My mother in her recliner by the window

I open my study window to a blessed breeze and birdsong. The ferns scorched by heat and drought whisper a rasping refrain.
Memories of open windows waft in with faithful, faultless voices of robins, redwing blackbirds, mourning doves, and numerous winged creatures I cannot identify.  
I sense the health and comfort of this place—welcome the compelling scent that summoned John Muir and other naturalists into the wilderness.
After hours spent before a computer screen, I’d rather tie my walking shoes and talk with trees along my country roads. However, memories linger, insist I stand and listen to Nature’s music—inhale her fragrance.
I see myself a child in first grade, circa 1955, lost in a maze of halls in my new, huge school in Detroit. On the verge of tears, I chance a glance into a large, sunny classroom. A wide beam of sunlight slants through a tall glass and shines upon a student ‘s black hair. Isn’t that my sister Linda? Why is she sleeping in that room?
Linda and her classmates nap on separate reclining wooden chairs. Unlike my room, her class is large with windows almost up to the ceiling. Although it seems strange to see the students sleeping rather than writing at their desks, I feel a little jealous.
The room smells fresh and clean, and quiet enough to hear a pin drop, as Mom would say. She knew a lot about pins because she sewed our clothes and hers.
After school, I ask Mom if Linda slept in a classroom with many bright, open windows stacked on top of each other.
“Yes.
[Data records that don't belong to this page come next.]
/-! ## The whole machine -/

/-- The state of the unit. -/
structure State where
  /-- Commands that wait, first in, first out. -/
  pending : List Instr := []
  /-- Count of the time base: TAI ns (R242). -/
  now : Nat := 0
  /-- Elapsed time in ns since the model's reset: what timers count; a time step does not change it. -/
  mono : Nat := 0
  /-- Next free value (the model's own field; log entry 4). -/
  freeCtr : Nat := 0
  regs : Sparse (BitVec 32) := []
  /-- Bytes of the 40-bit address space other than registers, signal map and report table. -/
  mem : List Host.Cell := []
  evr : EvrSt := {}
  fco : FcoSt := {}
  drc : DrcSt := {}
  aon : AonSt := {}
  memu : MemSt := {}
  hcp : HcpSt := {}
  sys : SysSt := {}
  lanes : Sparse Lane := []
  ltx : Sparse LaneTx := []
  ports : Sparse Port := []
  /-- Report table: bank x 4,096 + SM address (R34). -/
  reports : Sparse (Option Report) := []
  rdu : RduSt := {}
  cyc : CycSt := {}
  /-- Signal map: values that consumers see; values written in the running phase (R22). -/
  sig : Sparse (BitVec 32) := []
  sigNext : Sparse (Option (BitVec 32)) := []
  /-- Host writes to the map that wait for the next P0 barrier (Table 1.5). -/
  sigHost : Sparse (Option (BitVec 32)) := []
  /-- Entries whose word in the DPRAM is uncorrectable (R349). -/
  sigUnc : Sparse Bool := []
  mdu : MduSt := {}
  cfg : CfgSt := {}
  clu : CluSt := {}
  tds : TdsSt := {}
  msu : MsuSt := {}
  sfi : SfiSt := {}
  tbu : TbuSt := {}
  spu : SpuSt := {}
  apw : ApwSt := {}
  cfc : CfcSt := {}
deriving DecidableEq, Repr

/-- The machine right after a power-on reset: every memory as wiped or erased, and every register at its reset value but for what an
invalid calendar leaves at the start (R244): CAL_INV, and source 252 pending. -/
def State.reset : State :=
  { regs := [(R.TBU_STAT, 0x88000000), (R.INT_PEND 7, 0x10000000), (R.INT_SRC_CFG 252, 0x120)] }

/-- No command ends in a fault: the spec describes every error of the unit as an effect on its state. -/
inductive Fault where
deriving DecidableEq, Repr

/-- Why a command has no meaning. -/
inductive Refusal where
  /-- Raised by the dispatch for a row that has no meaning yet: safe, it only stops the run. -/
  | notModelled (mnemonic : String)
deriving DecidableEq, Repr

end Sys2Proof.Machine
end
It’s a special class for children with sicknesses.”
“Is Linda sick?”
“Yes, with asthma. The fresh air and sunlight help her breathe better,” Mom says.
“Sick children need to rest during school?”
Mom smiles. “Sometimes.”
I wish all classrooms were like Linda’s. Doesn’t every child need fresh air and a bright place to learn?
But I don’t care about naps. I’d rather run outside at recess and feel the breeze in my sweaty hair as I did in the backseat of my father’s Chrysler with my face out the window. I’d close my eyes and taste the air—pass miles and miles on long summer drives from Michigan to Kentucky.
Until Mom spied me in her review mirror. She declared I’d fall overboard.
I hear the ferns rustling and remember my mother in her declining season when I shared her care with my older sister.
Mom sits in the recliner by the front window in our living room and watches the days go by. When I lift the frame, she hears the robins sing.
“Just listen to that pretty bird,” she says.
Dear Reader, I pray to find myself in my declining years sitting in the same recliner by the same open window. I’ll listen to the pretty bird.
And in July’s blessed breeze, I’ll recall when I lapped the air like a dog in the backseat of my father’s Chrysler.

Supper with Hutterites

Pauline and Dennis (foreground) sit at a Hutterite supper table in Kenton, Ohio
On my return from West Virginia last month, Pauline welcomed me into her Victorian home in Newport, Kentucky.
“On your way to Michigan tomorrow, will you have time to stop in Ohio for a visit with our friends the Harris family?” she asked.
“Yes. I packed a dress with sleeves as you suggested.”
“Good! I’ll ride with you. Dennis will meet us there.”
“What’s the name of their community?”
“Hutterite. But Dennis and I call them ‘plain folk’ as we do the Amish. Wanda and Michael don’t use electricity but drive a fifteen-seat van. Wanda loves to cook soup for company. I take dessert.”
The following afternoon, I found Ohio’s June agricultural landscape as breathtaking as Farming Magazine portrays it.
“Dennis and I enjoy escaping the city to spend a day with the plain folk. You’ll soon know why.”
We drove through tidy Ohio towns until Pauline nodded to a spacious white farmhouse. “There it is.”
Surrounded by trees and red barns, the house sat upon an undulating sea of green cropland. The flower garden along the front porch caught my eye from the road. A little blonde girl in a maroon dress ran barefoot with a dog the color of her hair.
I praised God for sight and His bountiful beauty.
Pauline spied Dennis’ van. “Looks like he beat us here.”
Two girls in long, colorful dresses walked down the steps. Two boys about seven and nine ran around the yard with their younger sister and the dog they called Carmel.
I knew Wanda by her matronly figure and smile.
“Welcome Iris!”
“Hello, Wanda. Thank you for the invitation.”  
“Well, come on in! Michael and Dennis ran an errand with the older boys.”
We found five sisters beside the large, harvest table arranging flowers in a vase. They tucked blossoms under each other’s scarves.
 “The flowers are for the funeral of a community member,” Pauline explained. She talked patterns and fabric with the young ladies.
For three hours Greta skipped in and out of the house to color with crayons. Nine-year old Hans led me into a barn to see his chicks.
“A rat killed two of them,” he said.
“I’m sorry.”
Around four o’clock after Dennis and Michael returned with her two young men, Wanda placed Pauline’s cheesecakes on the table. Three-year old Greta pointed to a chocolate piece. “That one.”
Later, we chopped vegetables and gathered silverware for supper.  Twelve people fit on benches with room to spare for the matriarch. The youngest children sat at their little table.
Joyously, Wanda carried in a soup pot of creamed chicken half her size, set it before us, and returned with a stockpot of rice. At last, the matriarch joined is. The patriarch dispersed hymnals.
Before the feast began, the family sang parts in harmony. The feeling was akin to my grandmother’s table when I was a child. Before the family dismissed, they sang from the hymnals again.
Dear Reader, I know why Pauline and Dennis visit the Hutterites.

They love to see the chocolate ring around Greta’s mouth. Plain and simple.